What Can Style Transfer and Paintings Do For Model Robustness?
This research provides insights for machine learning practitioners on how different forms of image stylization and artistic data affect model robustness, particularly concerning texture and perceptual invariances.
This paper investigates the differences between using style transfer and artist-created paintings for improving model robustness through data augmentation. It finds that while style transfer is effective even without paintings as style images, learning directly from paintings as a form of perceptual data augmentation can further improve model robustness, suggesting distinct invariances are learned from each method.
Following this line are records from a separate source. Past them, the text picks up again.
-- ==== Sys2Proof/Machine/OutputSelect.lean ====
section
/-! DEFINITION. SET_FREQ_OUT and SET_PHASE_OUT (45_output_select.md R94 to R96). -/

namespace Sys2Proof.Machine

/-- `SetFreqOutBody(i)` (R94). -/
def setFreqOutBody (b : Bool) : List Micro :=
  [.setBit .fsel b, .setFsel b, .emitCmd]

/-- `SetPhaseOutBody(i)` (R95). -/
def setPhaseOutBody (b : Bool) : List Micro :=
  [.setBit .psel b, .setPsel b, .emitCmd]

/-- The lines of SET_FREQ_OUT (R94). -/
def planSetFreqOut (i : BitVec 2) (s : State) : List Micro :=
  serve 0x6#4 i 0#64 (setFreqOutBody (selectOf i) ++ [.respond .ok 0#64]) s

/-- SET_FREQ_OUT (R94). -/
def execSetFreqOut (i : BitVec 2) (s : State) : Host.Outcome State Fault Refusal :=
  .next (perform (planSetFreqOut i s) s)

/-- The lines of SET_PHASE_OUT (R95). -/
def planSetPhaseOut (i : BitVec 2) (s : State) : List Micro :=
  serve 0x7#4 i 0#64 (setPhaseOutBody (selectOf i) ++ [.respond .ok 0#64]) s

/-- SET_PHASE_OUT (R95). -/
def execSetPhaseOut (i : BitVec 2) (s : State) : Host.Outcome State Fault Refusal :=
  .next (perform (planSetPhaseOut i s) s)

end Sys2Proof.Machine
end

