/-- The next cycle of an event begins the event after it, or leaves select high if it was. -/
theorem nextPhase_advances_or_selN (d : Bool) (ph : Phase) (q : List Micro) {s : State} (hN : s.selN = true) :
    (∃ x, nextPhase d ph q s = advance q { s with resp := x }) ∨ (nextPhase d ph q s).selN = true := by
  have adv : ∃ x, advance q s = advance q { s with resp := x } := ⟨s.resp, rfl⟩
  cases ph with
  | selEnable => exact .inl adv
  | responding => exact .inl ⟨none, rfl⟩
  | hi => exact .inr hN
  | lo w first =>
    simp only [nextPhase]
    split_ifs
    · rcases beginHold_cases w q s with ⟨f, b, rest, -, e⟩ | ⟨-, e⟩ <;> exact .inr (by rw [e]; exact hN)
    · exact .inr hN
  | setup =>
    simp only [nextPhase]
    split_ifs <;> exact .inr hN
  | hold =>
    simp only [nextPhase]
    split_ifs
    exacts [.inr rfl, .inr hN]
  | wait | gap =>
    simp only [nextPhase]
    split_ifs
    exacts [.inl adv, .inr hN]

theorem linesAt_busy (p : Pins) {s : State} {cur : Option Phase} {q : List Micro} (hs : s.seq = .busy cur q) :
    linesAt p s = q := by
  simp only [linesAt, hs]

theorem linesAt_accept {p : Pins} {s : State} (hv : p.reqValid = true) (hs : s.seq = .idle) :
    linesAt p s = plan (decodeRequest p.req) s := by
  simp only [linesAt, hs, hv, if_true]

/-- An edge without reset begins the next event of the lines at hand, or leaves select high if it was. -/
theorem clockEdge_advances_or_selN {p : Pins} {s : State} (hr : p.rst = false) (hN : s.selN = true) :
    (∃ x, clockEdge p s = advance (linesAt p s) { s with resp := x }) ∨ (clockEdge p s).selN = true := by
  match hs : s.seq with
  | .busy none q =>
    rw [clockEdge_between hr hs, linesAt_busy p hs, ← hs]
    exact .inl ⟨s.resp, rfl⟩
  | .busy (some ph) q =>
    rw [clockEdge_busy hr hs, linesAt_busy p hs, ← hs]
    exact nextPhase_advances_or_selN _ ph q hN
  | .idle =>
    cases hv : p.reqValid with
    | false => exact .inr (by rw [clockEdge_idle hr hv hs]; exact hN)
    | true =>
      rw [clockEdge_accept hr hv hs, accept, plan_setResp, linesAt_accept hv hs, ← hs]
      exact .inl ⟨none, rfl⟩

/-- An edge at which select falls enters F_SETUP(0) of the next frame (R63, R64). -/
theorem clockEdge_selN_falls {p : Pins} {s : State} (hr : p.rst = false) (hN : s.selN = true)
    (hfall : (clockEdge p s).selN = false) :
    ∃ w q, nextFrame (linesAt p s) s = some (w, q) ∧ (clockEdge p s).seq = .busy (some (.setup w 0)) q := by
  rcases clockEdge_advances_or_selN hr hN with ⟨x, hx⟩ | h
  · rw [hx] at hfall ⊢
    rw [← nextFrame_setResp _ s x]
    exact advance_selN_falls (s := { s with resp := x }) hN hfall
  · exact absurd (h.symm.trans hfall) nofun

/-! ### Edges within one event -/

theorem clockEdges_concat (ps : List Pins) (p : Pins) (s : State) :
    clockEdges (ps ++ [p]) s = clockEdge p (clockEdges ps s) := by
  induction ps generalizing s with
  | nil => rfl
  | cons _ _ ih => exact ih _

section
variable {ps : List Pins} {s : State} {q : List Micro}

/-- Edges that take the event in progress from each of its cycles to the one after it change nothing but the cycle. -/
theorem clockEdges_phases (ph : Nat → Phase) (hs : s.seq = .busy (some (ph 0)) q) (hr : ∀ p ∈ ps, p.rst = false)
    (hmove : ∀ p ∈ ps, ∀ k < ps.length, nextPhase p.txDone (ph k) q { s with seq := .busy (some (ph k)) q } =
      { s with seq := .busy (some (ph (k + 1))) q }) :
    clockEdges ps s = { s with seq := .busy (some (ph ps.length)) q } := by
  induction ps generalizing s ph with
  | nil => rw [clockEdges, List.length_nil, ← hs]
  | cons p ps ih =>
    have hedge : clockEdge p s = { s with seq := .busy (some (ph 1)) q } := by
      rw [clockEdge_busy (hr p List.mem_cons_self) hs, ← hmove p List.mem_cons_self 0 (Nat.succ_pos _), ← hs]
    rw [clockEdges, hedge]
    exact ih (fun k => ph (k + 1)) rfl (fun x hx => hr x (List.mem_cons_of_mem _ hx))
      fun x hx k hk => hmove x (List.mem_cons_of_mem _ hx) (k + 1) (Nat.succ_lt_succ hk)

section
variable {L : Nat} (ph : Nat → Phase) (hs : s.seq = .busy (some (ph 0)) q) (hr : ∀ p ∈ ps, p.rst = false)
  (hstay : ∀ d k, ¬ L ≤ k + 1 →
    nextPhase d (ph k) q { s with seq := .busy (some (ph k)) q } = { s with seq := .busy (some (ph (k + 1))) q })
include hs hr hstay

/-- For fewer than `L` edges an event of `L` cycles changes nothing but its count. -/
theorem clockEdges_counted (hL : ps.length < L) :
    clockEdges ps s = { s with seq := .busy (some (ph ps.length)) q } :=
  clockEdges_phases ph hs hr fun _ _ k hk => hstay _ k (by omega)
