-- ==== Sys2Proof/Word.lean ====
section
/-! DEFINITION. The word types: what the spec treats as bits. Register fields, times, voltages, addresses
of cells and counters are natural numbers; the Generdy-32's registers and immediates are bit vectors. -/

namespace Sys2Proof

/-- A 32-bit word of the Generdy-32. -/
abbrev Word := BitVec 32
/-- A byte. -/
abbrev Byte := BitVec 8

end Sys2Proof
end

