-- ==== Sys2Proof/Decode.lean ====
section
/-! DEFINITION. Commands as words: no row of the command table gives bits, so that no word spells a command. -/

namespace Sys2Proof

/-- The command that a word of `nbits` bits spells by the command table: none, since the table gives no row any
bits. DESIGN CHOICE (log 17). -/
def decodeTableWord (_nbits _w : Nat) : Option Instr := none

end Sys2Proof
end

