def block4008_0 : List RegRow := [
  ⟨CHN_CTRL.EN, [], .rw, 0, none, false⟩,
  ⟨CHN_CTRL.RATE, [], .rw, 2, none, false⟩,
  ⟨CHN_CTRL.VMIN, [], .rw, 1, none, false⟩,
  ⟨CHN_CTRL.COMMIT, [], .wo, 0, none, false⟩,
  ⟨CHN_CTRL.REENUM, [], .wo, 0, none, false⟩,
  ⟨CHN_STAT.STATE, [], .ro, 0, none, false⟩,
  ⟨CHN_STAT.NFOUND, [], .ro, 0, none, false⟩,
  ⟨CHN_STAT.CV, [], .ro, 0, none, false⟩,
  ⟨CHN_STAT.EPOCH, [], .ro, 0, none, false⟩,
  ⟨CHN_EVT.ENUMDONE, [], .w1c, 0, none, false⟩,
  ⟨CHN_EVT.COUNTCHG, [], .w1c, 0, none, false⟩,
  ⟨CHN_EVT.MISMATCH, [], .w1c, 0, none, false⟩,
  ⟨CHN_EVT.DATAERR, [], .w1c, 0, none, false⟩,
  ⟨CHN_EVT.BREAK, [], .w1c, 0, none, false⟩,
  ⟨CHN_EVT.EXCLUDED, [], .w1c, 0, none, false⟩,
  ⟨CHN_EVT.STATUSDONE, [], .w1c, 0, none, false⟩,
  ⟨CHN_EVT.DIAGDONE, [], .w1c, 0, none, false⟩,
  ⟨CHN_EVT.CRCERR, [], .w1c, 0, none, false⟩,
  ⟨CHN_EVT.CFGERR, [], .w1c, 0, none, false⟩,
  ⟨CHN_EVTEN.ENUMDONE, [], .rw, 0, none, false⟩,
  ⟨CHN_EVTEN.COUNTCHG, [], .rw, 0, none, false⟩,
  ⟨CHN_EVTEN.MISMATCH, [], .rw, 0, none, false⟩,
  ⟨CHN_EVTEN.DATAERR, [], .rw, 0, none, false⟩,
  ⟨CHN_EVTEN.BREAK, [], .rw, 0, none, false⟩,
  ⟨CHN_EVTEN.EXCLUDED, [], .rw, 0, none, false⟩,
  ⟨CHN_EVTEN.STATUSDONE, [], .rw, 0, none, false⟩,
  ⟨CHN_EVTEN.DIAGDONE, [], .rw, 0, none, false⟩,
  ⟨CHN_EVTEN.CRCERR, [], .rw, 0, none, false⟩,
  ⟨CHN_EVTEN.CFGERR, [], .rw, 0, none, false⟩,
  ⟨CHN_CNT.CRCERR, [], .rc, 0, none, false⟩,
  ⟨CHN_CNT.BREAK, [], .rc, 0, none, false⟩,
  ⟨CHN_CNT.RESEND, [], .rc, 0, none, false⟩,
  ⟨CHN_MMAPLO.MAP, [], .ro, 0, none, false⟩,
  ⟨CHN_MMAPHI.MAP, [], .ro, 0, none, false⟩,
  ⟨CHN_DMAPLO.MAP, [], .ro, 0, none, false⟩,
  ⟨CHN_DMAPHI.MAP, [], .ro, 0, none, false⟩,
  ⟨CHN_EXCLLO.MAP, [], .ro, 0, none, false⟩,
  ⟨CHN_EXCLHI.MAP, [], .ro, 0, none, false⟩,
  ⟨CHN_DIAGREQ.DRV, [], .wo, 0, none, false⟩,
  ⟨CHN_DIAGREQ.FIRST, [], .wo, 0, none, false⟩]

def block4008_1 : List RegRow := [
  ⟨CHN_DIAGREQ.COUNT, [], .wo, 0, none, false⟩,
  ⟨CHN_DIAGREQ.GO, [], .wo, 0, none, false⟩,
  ⟨CHN_DIAGBUF.STATE 0, [(16, 0x4)], .ro, 0, none, false⟩,
  ⟨CHN_DCFG.BASE 0, [(64, 0x40)], .rw, 0, none, false⟩,
  ⟨CHN_DCFG.EN 0, [(64, 0x40)], .rw, 0, none, false⟩,
  ⟨CHN_DCFG.NCH 0, [(64, 0x40)], .rw, 512, none, false⟩,
  ⟨CHN_DPAR.PARAM 0 0, [(64, 0x40), (4, 0x4)], .rw, 0, none, false⟩,
  ⟨CHN_DINFO.VLOW 0, [(64, 0x40)], .ro, 0, none, false⟩,
  ⟨CHN_DINFO.VHIGH 0, [(64, 0x40)], .ro, 0, none, false⟩,
  ⟨CHN_DINFO.NCHMAX 0, [(64, 0x40)], .ro, 0, none, false⟩,
  ⟨CHN_DINFO.PRESENT 0, [(64, 0x40)], .ro, 0, none, false⟩,
  ⟨CHN_DINFO.EXCL 0, [(64, 0x40)], .ro, 0, none, false⟩,
  ⟨CHN_DINFO.XCAUSE 0, [(64, 0x40)], .ro, 0, none, false⟩,
  ⟨CHN_DID.DEVID 0, [(64, 0x40)], .ro, 0, none, false⟩,
  ⟨CHN_DSTAT.FLAGS 0, [(64, 0x40)], .ro, 0, none, false⟩,
  ⟨CHN_DSTAT.TEMP 0, [(64, 0x40)], .ro, 0, none, false⟩,
  ⟨CHN_DSTAT.MMCNT 0, [(64, 0x40)], .rc, 0, none, false⟩,
  ⟨CHN_DSTAT.DECNT 0, [(64, 0x40)], .rc, 0, none, false⟩,
  ⟨CHN_DERR.NOPEN 0, [(64, 0x40)], .ro, 0, none, false⟩,
  ⟨CHN_DERR.NSHORT 0, [(64, 0x40)], .ro, 0, none, false⟩,
  ⟨CHN_DFRAME.LASTFRAME 0, [(64, 0x40)], .ro, 0, none, false⟩]

def block4008 : List RegRow := block4008_0 ++ block4008_1
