/-- Reasons the machine stops with a fault: none of its commands does. -/
inductive Fault where
  /-- Raised by no command: every exception of the core is an entry, a next state (R435). Safe. -/
  | none
  deriving DecidableEq, Repr

/-- Reasons a command has no meaning here. -/
inductive Refusal where
  /-- Raised by the dispatch for a command without a meaning yet. Safe: nothing can be proved of its effect. -/
  | notModelled (mnemonic : String)
  deriving DecidableEq, Repr

/-- The register fields right after a cold reset: the maps' Reset column (R12), the power-up cause (R34,
SYS_RSTCAUSE.POR), the PLL locked at step 6 of R34, the life-cycle state of the fuses, and the debug port open as R317
has it in that state with no OEM slot programmed. -/
def resetFields : List (Nat × Nat) :=
  [(Reg.SYS_RSTCAUSE.POR, 1), (Reg.SYS_CLKCFG.PLLLOCK, 1), (Reg.HOST_STAT.PLTRST, 1),
    (Reg.SEC_LCS.STATE, 1), (Reg.SEC_LCS.DBGOPEN, 1), (Reg.SEC_LCS.DBGLEVEL, 2), (Reg.SEC_LCS.DBGOPENED, 1),
    (Reg.PWR_STAT.CELLS, 1)].foldl
    (fun l p => Sparse.put 0 p.1.key p.2 l) resetCells

/-- The machine right after a cold reset: AON and CORE powered, the wipe done and the core released to
the boot ROM (step 7 of R34), LUX and HOST off. -/
def State.reset : State := { fields := resetFields }

end Sys2Proof.Machine
end

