-- ==== Sys2Proof/Machine/Thm.lean ====
section
/-! DEFINITION. The ADC, the thermal inputs and their trip actions, and the fan channels (R254 to R267). -/

namespace Sys2Proof.Machine

/-- The signed value of an unsigned field of `w` bits. -/
def signed (w v : Nat) : Int := if v < 2 ^ (w - 1) then v else (v : Int) - 2 ^ w

/-- The field value of a signed number. -/
def unsigned (w : Nat) (v : Int) : Nat := (v % 2 ^ w).toNat

/-- Thermal input `n` besides its registers. -/
def thermIn (s : State) (n : Nat) : ThermIn := Sparse.get {} n s.thm.ins

/-- Set it. -/
def setThermIn (n : Nat) (x : ThermIn) (s : State) : State :=
  { s with thm := { s.thm with ins := Sparse.put {} n x s.thm.ins } }

/-- Fan channel `n` besides its registers. -/
def fanCh (s : State) (n : Nat) : FanCh := Sparse.get {} n s.thm.fans

/-- Set it. -/
def setFanCh (n : Nat) (x : FanCh) (s : State) : State :=
  { s with thm := { s.thm with fans := Sparse.put {} n x s.thm.fans } }

/-! ### Fan channels (R262 to R266) -/

def fnOff : Nat := 0
def fnSpinup : Nat := 1
def fnRun : Nat := 2
def fnRetry : Nat := 3
def fnStall : Nat := 4
def fnNoload : Nat := 5

/-- STATE of channel `n`. -/
def fanState (s : State) (n : Nat) : Nat := s.rd (Reg.FAN_STATn.STATE n)

/-- VFULL in mV (R262). -/
def vfull (s : State) (n : Nat) : Nat := min (s.rd (Reg.FAN_VLIM.VMAX n)) (s.thm.fanvin * 95 / 100)

/-- The fan mask of the levels in force (R260). -/
def fanMask (s : State) : Nat :=
  let l := s.rd Reg.THM_STAT.LEVEL
  (if 1 ≤ l then s.rd Reg.THM_ACT.WFAN else 0) ||| (if 2 ≤ l then s.rd Reg.THM_ACT.HFAN else 0)
    ||| (if 3 ≤ l then s.rd Reg.THM_ACT.CFAN else 0)

/-- Channel `n` is forced (R266). -/
def fanForced (s : State) (n : Nat) : Bool :=
  s.rd (Reg.FAN_CTRL.MODE n) != 0 && ((fanMask s).testBit n
    || (s.on (Reg.FAN_CTRL.BOOST n) && [0, 1, 2, 3].any fun m => m != n && fanState s m == fnStall))

/-- Enter a state; its timer starts. -/
def fanGo (n st : Nat) (s : State) : State :=
  (setFanCh n { fanCh s n with timer := s.tbase } s).wr (Reg.FAN_STATn.STATE n) st

/-- A forced channel is started if it is OFF. -/
def fanForce (s : State) : State :=
  [0, 1, 2, 3].foldl (fun s n => if fanForced s n && fanState s n == fnOff then fanGo n fnSpinup s else s) s

/-- OFF: output off; `clear` says that TRIES becomes 0, as in the rows from RUN by a step and from STALL (R264). -/
def fanStop (clear : Bool) (n : Nat) (s : State) : State :=
  let s := fanGo n fnOff s
  fanForce (if clear then s.wr (Reg.FAN_STATn.TRIES n) 0 else s)

/-- STALL with its cause, event and record. -/
def fanStall (n cause : Nat) (s : State) : State :=
  let s := (fanGo n fnStall s).wr (Reg.FAN_STATn.CAUSE n) cause
  fanForce ((s.setBit Reg.FAN_EVT.STALL n).hwLog 0x09 4 1 [n, cause])

/-- NOLOAD with its event and record. -/
def fanNoload (n : Nat) (s : State) : State :=
  ((fanGo n fnNoload s).setBit Reg.FAN_EVT.NOLOAD n).hwLog 0x09 3 2 [n]

/-- PPR and RPR as they act. -/
def fanPpr (s : State) (n : Nat) : Nat :=
  let p := s.rd (Reg.FAN_CTRL.PPR n)
  if 1 ≤ p ∧ p ≤ 4 then p else 2

def fanRpr (s : State) (n : Nat) : Nat :=
  let r := s.rd (Reg.FAN_CTRL.RPR n)
  if 1 ≤ r ∧ r ≤ 8 then r else 4

/-- TRPM and RRPM of a reading (R263). -/
def trpm (s : State) (n : Nat) (r : FanReading) : Nat :=
  if r.period = 0 then 0 else min 65535 (60000000 / (fanPpr s n * r.period))

def rrpm (s : State) (n : Nat) (r : FanReading) : Nat :=
  let v := 60 * r.ripple / fanRpr s n
  if v < 300 then 0 else min 65535 v

/-- The output current, which the buck holds cycle by cycle at 1,250 mA (R262). -/
def fanCurrent (r : FanReading) : Nat := min 1250 r.iout

/-- Take a channel's readings. -/
def fanRead (n : Nat) (r : FanReading) (s : State) : State :=
  let s := { s with thm := { s.thm with fanvin := r.fanvin } }
  let s := (s.wr (Reg.FAN_SPD.TRPM n) (trpm s n r)).wr (Reg.FAN_SPD.RRPM n) (rrpm s n r)
  s.wr (Reg.FAN_OUT.IOUT n) (fanCurrent r)

/-- FANVIN is good: the supervision of the channels runs. -/
def fanPowered (s : State) : Bool := !s.on Reg.FAN_STAT.FANVINUV

/-- The state's timer has run for `d` microseconds. -/
def fanTimer (s : State) (n d : Nat) : Bool := decide ((fanCh s n).timer + d ≤ s.tbase)

/-- The output voltage commanded. -/
def fanVout (s : State) (n : Nat) : Nat :=
  if !fanPowered s then 0
  else if fanState s n = fnSpinup then vfull s n
  else if fanState s n = fnRun then (if fanForced s n then vfull s n else (fanCh s n).v)
  else 0

/-! ### Trip levels (R259, R260) -/

/-- The thresholds of input `n` in 1/16 °C for the levels 1 to 3. -/
def threshold (s : State) (n level : Nat) : Int :=
  let w := signed 8 (s.rd (Reg.THM_TTHR.WARN n))
  let h := max w (signed 8 (s.rd (Reg.THM_TTHR.HIGH n)))
  let c := max h (signed 8 (s.rd (Reg.THM_TTHR.CRIT n)))
  16 * (if level = 1 then w else if level = 2 then h else c)

/-- The highest level for which `p` holds, or NORMAL. -/
def highest (p : Nat → Bool) : Nat := if p 3 then 3 else if p 2 then 2 else if p 1 then 1 else 0

/-- Input `n`'s temperature in 1/16 °C. -/
def tempOf (s : State) (n : Nat) : Int := signed 16 (s.rd (Reg.THM_TEMP.TEMP n))

/-- The level at which input `n` counts: a faulted one at FAULTAS, a disabled one at NORMAL. -/
def countsAt (s : State) (n : Nat) : Nat :=
  if !s.on (Reg.THM_TCFG.EN n) then 0
  else if s.rd (Reg.THM_TEMP.FAULT n) ≠ 0 then s.rd (Reg.THM_TCFG.FAULTAS n)
  else s.rd (Reg.THM_TEMP.LEVEL n)

/-- The system level follows its inputs, with its events and actions; input `n` is the one that changed. -/
def thmSystem (n : Nat) (s : State) : State :=
  let old := s.rd Reg.THM_STAT.LEVEL
  let new := (List.range 20).foldl (fun m k => max m (countsAt s k)) 0
  let flt := (List.range 20).any fun k => s.on (Reg.THM_TCFG.EN k) && s.rd (Reg.THM_TEMP.FAULT k) != 0
  let s := (s.wr Reg.THM_STAT.LEVEL new).wrB Reg.THM_STAT.FAULT flt
  let s := s.wrB Reg.THM_STAT.PROCHOT ((1 ≤ new && s.on Reg.THM_ACT.WHOT) || (2 ≤ new && s.on Reg.THM_ACT.HHOT)
    || (3 ≤ new && s.on Reg.THM_ACT.CHOT))
  let s :=
    if old < new then
      let s := s.set Reg.THM_EVT.LEVELUP
      let s := if (1 ≤ new && s.on Reg.THM_ACT.WRAIL) || (2 ≤ new && s.on Reg.THM_ACT.HRAIL)
          || (3 ≤ new && s.on Reg.THM_ACT.CRAIL) then
          (setTsel (s.rd Reg.RAIL_CTRL.FLTSET) s).set Reg.RAIL_STAT.FLTHOLD
        else s
      if new = 3 then
        s.hwLog 0x0A 5 1 [n, 0, s.rd (Reg.THM_TEMP.TEMP n) % 256, s.rd (Reg.THM_TEMP.TEMP n) / 256]
      else s
    else if new < old then s.set Reg.THM_EVT.LEVELDN
    else s
  fanForce s

/-- The die sensor at the power-path stage, DIE1, by its number as a thermal input (R254). DEDUCED (log 114). -/
def inStageDie : Nat := 17

/-- The charger's die source is faulted, and counts at +127 °C (R258). DEDUCED (log 114). -/
def stageDieFaulted (s : State) : Bool := s.rd (Reg.THM_TEMP.FAULT inStageDie) != 0

/-- Input `n` becomes faulted (R258).  The samples of its filter are no longer consecutive (R259), and the stage's die
sensor at +127 °C stops the stage (R180). DEDUCED (log 114). -/
def thmFault (n kind : Nat) (s : State) : State :=
  let s := if s.rd (Reg.THM_TEMP.FAULT n) = 0 then s.set Reg.THM_EVT.SENSFLT else s
  let s := setThermIn n { thermIn s n with hist := [] } (s.wr (Reg.THM_TEMP.FAULT n) kind)
  if n = inStageDie then dieStop s else s

/-- A good sample of the stage's die sensor after a fault: a die below 100 °C lets the stage resume (R180, R258). DEDUCED
(log 114). -/
def stageDieBack (n : Nat) (t : Int) (faulted : Bool) (s : State) : State :=
  if n = inStageDie ∧ faulted ∧ t < 1600 then s.clr Reg.CHG_STAT.TSHUT else s

/-- The level of a good sample of an enabled input (R259). -/
def thmLevel (n : Nat) (s : State) : State :=
  let t := tempOf s n
  let cur := s.rd (Reg.THM_TEMP.LEVEL n)
  let r := highest fun l => decide (threshold s n l ≤ t)
  let hyst : Int := 16 * s.rd (Reg.THM_TCFG.HYST n)
  let x := thermIn s n
  let hist := (r :: x.hist).take 4
  let s := setThermIn n { x with hist := hist } s
  let up := s.rd (Reg.THM_TCFG.UPCNT n) + 1
  if cur < r ∧ up ≤ hist.length ∧ (hist.take up).all (fun l => cur < l) then s.wr (Reg.THM_TEMP.LEVEL n) r
  else if cur ≠ 0 ∧ t ≤ threshold s n cur - hyst then
    s.wr (Reg.THM_TEMP.LEVEL n) (highest fun l => decide (threshold s n l - hyst < t))
  else s

/-- The temperature of an NTC code (R257). -/
def ntcTemp (s : State) (n code : Nat) : Int :=
  let lut := s.rd (Reg.THM_TCFG.LUT n)
  let t0 := signed 16 (s.rd (Reg.THM_LUT.TEMP lut (code / 128)))
  let t1 := signed 16 (s.rd (Reg.THM_LUT.TEMP lut (code / 128 + 1)))
  t0 + ((t1 - t0) * (code % 128 : Nat)).tdiv 128

/-- A sample of thermal input `n`. -/
def thmSample (n code : Nat) (s : State) : State :=
  let s := setThermIn n { thermIn s n with at_ := s.tbase } s
  let s :=
    if n < 16 ∧ 4000 < code then thmFault n 1 s
    else if n < 16 ∧ code < 40 then thmFault n 2 s
    else
      let t : Int := if n < 16 then ntcTemp s n code else (code : Int) - 1024
      let s := stageDieBack n t (stageDieFaulted s) s
      let s := (s.wr (Reg.THM_TEMP.FAULT n) 0).wr (Reg.THM_TEMP.TEMP n) (unsigned 16 t)
      if s.on (Reg.THM_TCFG.EN n) then thmLevel n s else s
  thmSystem n s

/-- An input not converted for the staleness limit (R258). -/
def thmStale (n : Nat) (s : State) : State :=
  let lim := s.rd Reg.THM_CTRL.STALE
  if s.on (Reg.THM_TCFG.EN n) && lim != 0 && decide ((thermIn s n).at_ + lim * 10000 ≤ s.tbase) then
    thmSystem n (thmFault n 3 s)
  else s

/-- The temperature in whole °C that a consumer takes: +127 of a faulted input (R258). -/
def consumerTemp (s : State) (n : Nat) : Int :=
  if s.rd (Reg.THM_TEMP.FAULT n) ≠ 0 then 127 else tempOf s n / 16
A common strategy for improving model robustness is through data augmentations. Data augmentations encourage models to learn desired invariances, such as invariance to horizontal flipping or small changes in color. Recent work has shown that arbitrary style transfer can be used as a form of data augmentation to encourage invariance to textures by creating painting-like images from photographs. However, a stylized photograph is not quite the same as an artist-created painting. Artists depict perceptually meaningful cues in paintings so that humans can recognize salient components in scenes, an emphasis which is not enforced in style transfer. Therefore, we study how style transfer and paintings differ in their impact on model robustness. First, we investigate the role of paintings as style images for stylization-based data augmentation. We find that style transfer functions well even without paintings as style images. Second, we show that learning from paintings as a form of perceptual data augmentation can improve model robustness. Finally, we investigate the invariances learned from stylization and from paintings, and show that models learn different invariances from these differing forms of data. Our results provide insights into how stylization improves model robustness, and provide evidence that artist-created paintings can be a valuable source of data for model robustness.